Разгром сети ЦРУ в Москве произошел благодаря двум предателям, Эдварду Ли Говарду и Олдричу Эймсу, которые начали поставлять КГБ информацию в начале 1985 года. Говард, который должен был отправиться в Москву в качестве оперативника, знал часть агентуры. Но перед самым отъездом его уволили из ЦРУ, так как он завалил проверку на полиграфе – соврал об употреблении наркотиков. В отместку за увольнение Говард в конце 1984 года связался с КГБ. Он выдал Толкачева где-то в марте 1985 года, как раз когда московская резидентура получила «письмо Данилова». Говард довольно быстро попал под подозрение, но в сентябре 1986 года ему удалось уйти от ФБР и сбежать в СССР, используя те же самые «маневры по обнаружению», которым его обучили для обмана «наружки» КГБ[53]
.Эймс был офицером контрразведки в Oтделе SE и подчинялся непосредственно Бертону Герберу. В апреле 1985 года он связался с советским посольством в Вашингтоне и предложил информацию за деньги. За вознаграждение в 4,6 миллиона долларов он выдал практически всех российских агентов, в том числе Сергея Воронцова (КАУЛа), которого КГБ опознал по его своеобразному говору. Эймс шпионил девять лет, пока его не поймали[54]
. В совокупности предательства Говарда и Эймса привели к тому, что с мая 1985 года московская резидентура и Отдел SE в Лэнгли практически перестали функционировать – им ничего не оставалось, как оплакивать потери и искать предателя в своих рядах. В результате дело Данилова и его таинственного источника отошло на второй план и было тихо забыто.Сам Ник Данилов узнал об аресте советского ученого Адольфа Толкачева и высылке американского дипломата Пола Стомбау (он никогда раньше не слышал ни того ни другого имени) из официального советского заявления во время отдыха с Рут в Финляндии. По возвращении в Москву он получил еще один звонок от отца Романа, но накричал на него в трубку, чтобы тот больше ему не звонил. Ник не думал, что когда-либо вновь услышит это имя, пока четырнадцать месяцев спустя инцидент с загадочным конвертом не вырвался на первые страницы мировых СМИ, затянув вместе с Ником и моего отца.
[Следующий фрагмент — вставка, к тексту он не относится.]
/-- A warp at dispatch (R80, R327). Its reads are satisfied no earlier than the dispatch, which follows the completions that made its node
ready (R106, R386, R389). DESIGN CHOICE (log 91): its rank among ready warps is its dispatch, as if a block had begun then (R17). -/
def freshWarp (c : Context) (n : Node) (h team teamw lim top order : Nat) : Warp :=
  let args : Map SReg := ((List.range 8).zip n.args).filterMap fun (i, a) =>
    if a = 0#64 then none else some (i + 1, { value := a, mark := false })
  { team := team, node := h, ctx := n.ctx, teamw := teamw, v := [], chunks := 0
    s := args ++ [(55, { value := BitVec.ofNat 64 top, mark := false })], prods := []
    ports := [], portsIn := [], flags := [], pmlo := 0#64, pmhi := 0#64, region := none, split := none
    p0 := freshPath ((n.code + 16 * n.entry) % 2 ^ 64), p1 := none, flight := [], late := [], target := []
    seq := 0, vbeat := 0, wtimer := 0, exs := 0, round := 0, gidx := 0, stklim := lim, stktop := top, sptop := lim
    elatch := energyHigh c, sup := false, ops := [], floors := (order + 1, order + 1), dones := (0, 0), touched := []
    stack := [], trapped := .running, shadow := none, record := none, pend := [], due := [], user := [], ret := false, enter := false, ext := [], ffault := [], misses := [], looked := [], mres := 0, block := none, arrived := [], grow := none
    watch64 := none, gang := none, stopped := none, watchHit := none, flushes := (0, 0, 0), count := [], hang := 0
    ready := order }

/-- Open a team in its place, its scratchpad whitewashed (R86, R408). -/
def openTeam (m : Mach) (n : Node) (h i : Nat) (p : TeamPlace) : Mach :=
  let lima := n.lima * 16384
  let limb := n.limb * 16384
  let m := whitewash m (sramKey p.cluster p.baseA) lima
  let m := whitewash m (sramKey p.cluster (0x80000 + p.baseB)) limb
  let t : Team :=
    { node := h, ctx := n.ctx, index := i, cluster := p.cluster, warps := n.wm1 + 1, cores := n.cm1 + 1, lima := lima, limb := limb
      baseA := p.baseA, baseB := p.baseB, ntiles := n.nt, nqueues := n.nq, ended := [], tiles := [], queues := [], bars := []
      lease := none, rdv := [], flushing := false }
  { m with teams := mapPut m.teams (h * 512 + i) t }

/-- The key of warp `i` of a team in its place (R14). -/
def placedWarp (n : Node) (p : TeamPlace) (i : Nat) : Nat :=
  4 * p.cores.getD (i % (n.cm1 + 1)) 0 + i / (n.cm1 + 1)

/-- Load the warps of a team; none when a stack finds no room. -/
def loadTeam (c : Context) (n : Node) (h i : Nat) (p : TeamPlace) (m : Mach) : Option Mach :=
  (List.range (n.wm1 + 1)).foldlM (fun m t => (newStack m n.ctx (n.stk * 256)).map fun (m, lim, top) =>
    setWarp (bump m) (placedWarp n p t) (freshWarp c n h (h * 512 + i) t lim top m.tick)) m

/-- Dispatch a node to its places. -/
def dispatchNode (gtc : Nat) (m : Mach) (c : Context) (h : Nat) (n : Node) (ps : List TeamPlace) : Option Mach :=
  let m := updNode m h fun n =>
    { n with stage := .running, eff := effNow m.clock n, clusters := ps.map (·.cluster), dispGtc := gtc }
  (ps.zip (List.range ps.length)).foldlM (fun m (p, i) => loadTeam c n h i p (openTeam m n h i p)) m

/-- NODE_DISPATCH (R388, R389): the chosen clusters are an input. -/
def execNodeDispatch (node : Nat) (clusters : List Nat) (s : State) : Host.Outcome State Fault Refusal :=
  let m := s.mach
  match getNode? m node with
  | none => .next s
  | some n =>
    match getCtx? m n.ctx, fitOn m n clusters with
    | some c, some ps =>
      if n.stage = .ready && n.saved.isNone && clustersOk m n clusters && turnOf m n then
        .next ((dispatchNode s.dev.gtc m c node n ps).elim s fun m => { s with mach := m, dev := setEntry s.dev n.jseq 2 0 node })
      else .next s
    | _, _ => .next s

/-! ### Completion (R385 to R387, R420) -/

/-- The completion record of a node (R387). -/
def completionWords (gtc : Nat) (c : Context) (h : Nat) (n : Node) (status : Nat) : List Nat :=
  let f : Nat × Nat × Nat := match n.first with
    | none => (0, 0, 0)
    | some o => (packFields [(56, o.flag), (47, o.tindex), (43, o.teamw), (42, o.path), (40, o.plane), (0, o.cidx)], o.seq, o.vbeat)
  [packFields [(32, h), (18, n.exs % 128), (17, bitNat n.issx), (16, bitNat c.esat), (15, bitNat n.overdec), (0, status)],
   f.1, f.2.1, f.2.2, n.energy, n.dispGtc, gtc, n.jseq]

/-- The profile record of a completed task (R420). -/
def profileTask (gtc : Nat) (m : Mach) (c : Context) (h : Nat) (n : Node) (status : Nat) : Mach :=
  if (dbgWord c 0).getLsbD 0 then
    traceWrite m n.ctx
      { typ := 6, code := 0, issx := false, member := 0, path := 0, tindex := 0, teamw := 0, nameA := h * 2 ^ 32 + status, b := 0
        gtc := gtc, extra := (List.range 28).map fun i => mapGetD n.counts i 0 }
  else m

/-- Write the completion record; one that cannot be written is noted in the health log. -/
def writeCompletion (gtc : Nat) (m : Mach) (h : Nat) (n : Node) (ws : List Nat) : Mach :=
  match ensurePage m n.ctx n.crec .write with
  | some (m, key) => writeBytes m key (wordsBytes ws)
  | none => logHealth m { healthOf 4 1 h with ctx := n.ctx, gtc := gtc }

/-- Decrement one successor's count (R386). -/
def decSucc (gtc ctx : Nat) (m : Mach) (h : Nat) : Mach :=
  match getNode? m h with
  | none => logHealth m { healthOf 4 0 h with ctx := ctx, gtc := gtc }
  | some n => updNode m h fun x => if n.pred = 0 then { x with overdec := true } else { x with pred := x.pred - 1 }

/-- Free a node with what its teams held, and set its POST's journal entry (R386 step 4). -/
def freeNode (s : State) (h : Nat) (n : Node) (status : Nat) (ws : List Nat) : State :=
  let m := s.mach
  let m := { m with nodes := mapErase m.nodes h, teams := m.teams.filter fun (_, t) => t.node != h }
  let d := oweNode (setEntry s.dev n.jseq (postState status) (if status = 0 then 0 else status) h) h n
  { s with mach := m
           dev := if n.jseq = 0 then d else { d with records := mapPut d.records n.jseq (wordsBytes ws) } }

/-- Complete a node with a status; one that was never dispatched only has its record written and is freed (R386). -/
def completeNode (s : State) (h status : Nat) : State :=
  let s := settleEnergy s h
  match getNode? s.mach h with
  | none => s
  | some n =>
    match getCtx? s.mach n.ctx with
    | none => s
    | some c =>
      let gtc := s.dev.gtc
      let ws := completionWords gtc c h n status
      if !n.dispatched then freeNode { s with mach := writeCompletion gtc s.mach h n ws } h n status ws
      else
        let m := writeCompletion gtc (profileTask gtc s.mach c h n status) h n ws
        let m := setEvents m n.ctx n.set
        let m := n.succ.foldl (decSucc gtc n.ctx) m
        let s := freeNode { s with mach := m } h n status ws
        { s with mach := wakeNodes s.mach n.ctx }

/-- The copies of a task that have not completed. -/
def taskCopies (m : Mach) (h : Nat) : List (Nat × Nat × Copy) :=
  m.clusters.flatMap fun (cl, x) => (x.copies.filter fun (_, c) => c.node = h).map fun (id, c) => (cl, id, c)

/-- A dispatched task with no warp, no copy and no deferred entry left, and nothing saved (R385). -/
def taskOver (m : Mach) (h : Nat) (n : Node) : Bool :=
  n.resident && n.saved.isNone && m.warps.all (fun (_, w) => w.node != h) && (taskCopies m h).isEmpty &&
  m.cores.all fun (_, c) => c.dacc.all (·.node != h)

/-- TASK_COMPLETE (R385, R386). -/
def execTaskComplete (node : Nat) (s : State) : Host.Outcome State Fault Refusal :=
  match getNode? s.mach node with
  | none => .next s
  | some n => .next (if taskOver s.mach node n then completeNode s node (n.status.getD 0) else s)

/-! ### Kill (R363) -/

/-- A saved task's warps go with it: their counters join the task's sums, and none of them stands stopped any more (R415, R420). -/
def dropSaved (m : Mach) (h : Nat) : Mach :=
  match getNode? m h with
  | none => m
  | some n =>
    let m := updNode m h fun n => { n with saved := none, counts := (savedWarps n).foldl (fun c w => addCounts c w.count) n.counts }
    if (savedWarps n).any (·.stopped.isSome) then noteStops m n.ctx else m

/-- Take a task's warps, deferred entries, copies, locks and scratchpad away, from a save too. -/
def clearTask (d : Dev) (m : Mach) (h : Nat) : Mach :=
  let (m, _) := takeEntries m fun e => e.node = h
  let m := (m.warps.filter fun (_, w) => w.node = h).foldl (fun m (k, _) => retireWarp d m k) m
  let m := (taskCopies m h).foldl (fun m (cl, id, _) => removeCopy m cl id) m
  let m := dropSaved m h
  ((mapVals m.teams).filter fun t => t.node = h).foldl (fun m t =>
    whitewash (whitewash m (sramKey t.cluster t.baseA) t.lima) (sramKey t.cluster (0x80000 + t.baseB)) t.limb) m

/-- Kill a task, or remove a node that was never dispatched, with a status (R363, R386). -/
def killTask (s : State) (h status : Nat) : State :=
  match getNode? s.mach h with
  | none => s
  | some n => if n.dispatched then completeNode { s with mach := clearTask s.dev s.mach h } h status else completeNode s h status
Чтобы завершить тему, сейчас самое время объясниться с читателем-патриотом, негодующим по поводу того, что я пишу здесь с симпатией об «изменниках Родины». Не слишком ли это? Ведь даже сам Сахаров, будучи противником режима, не считал для себя возможным выдавать известные ему секреты. Не является ли предательство позорным поступком в любой системе и во все времена? Отвечаю: нет, не является, и здесь я с Андреем Дмитриевичем не согласен. Для иллюстрации предлагаю вспомнить еще одного агента-инициативника, Фрица Кольбе, сотрудника телеграфного отдела МИД Германии, который в 1942 году установил контакт с американцами и предложил им свои услуги. В течение следующих трех лет он передал американской разведке 1600 секретных документов, за что считается самым результативным шпионом Второй мировой войны.
Через шестьдесят лет тот самый германский МИД, который он когда-то предал, официально почтил его память, назвал национальным героем и установил мемориальную доску в честь Фрица Кольбе. Чем отличается Кольбе, скажем, от генерала ГРУ Дмитрия Полякова[55]
– еще одного из проваленных в 1985-м году агентов, который за 20 лет продуктивной работы получил от американцев в вознаграждение электродрель и удочку, но отказался от долларов, сказав: «Я это сделал не для вас, а для России»?В отличие от Германии, Россия так и не смогла изжить своих демонов, поэтому открытие мемориальных досок Полякову, Воронцову, Толкачеву, безвестному ракетчику Ника Данилова, диссиденту, выславшему материалы о свердловской аварии, и им подобным откладывается на длительный срок. Так пусть хоть я отдам им должное от имени благодарного человечества: да, возмущенный читатель, у тебя есть все основания для негодования: в СССР тоже были люди, которые пытались противостоять режиму, причем весьма успешно!
Мысли об ученом-инициативнике Ника Данилова не оставляли меня много лет. Что двигало этим человеком? Может быть, он, как я, выпускник примерно 1969 года, сходил с ума от сознания, что должен служить злобному монстру? Какие запрещенные книги он читал – может быть, какие-то из тех, что я засылал в Москву из Нью-Йорка? Как сложилась его судьба?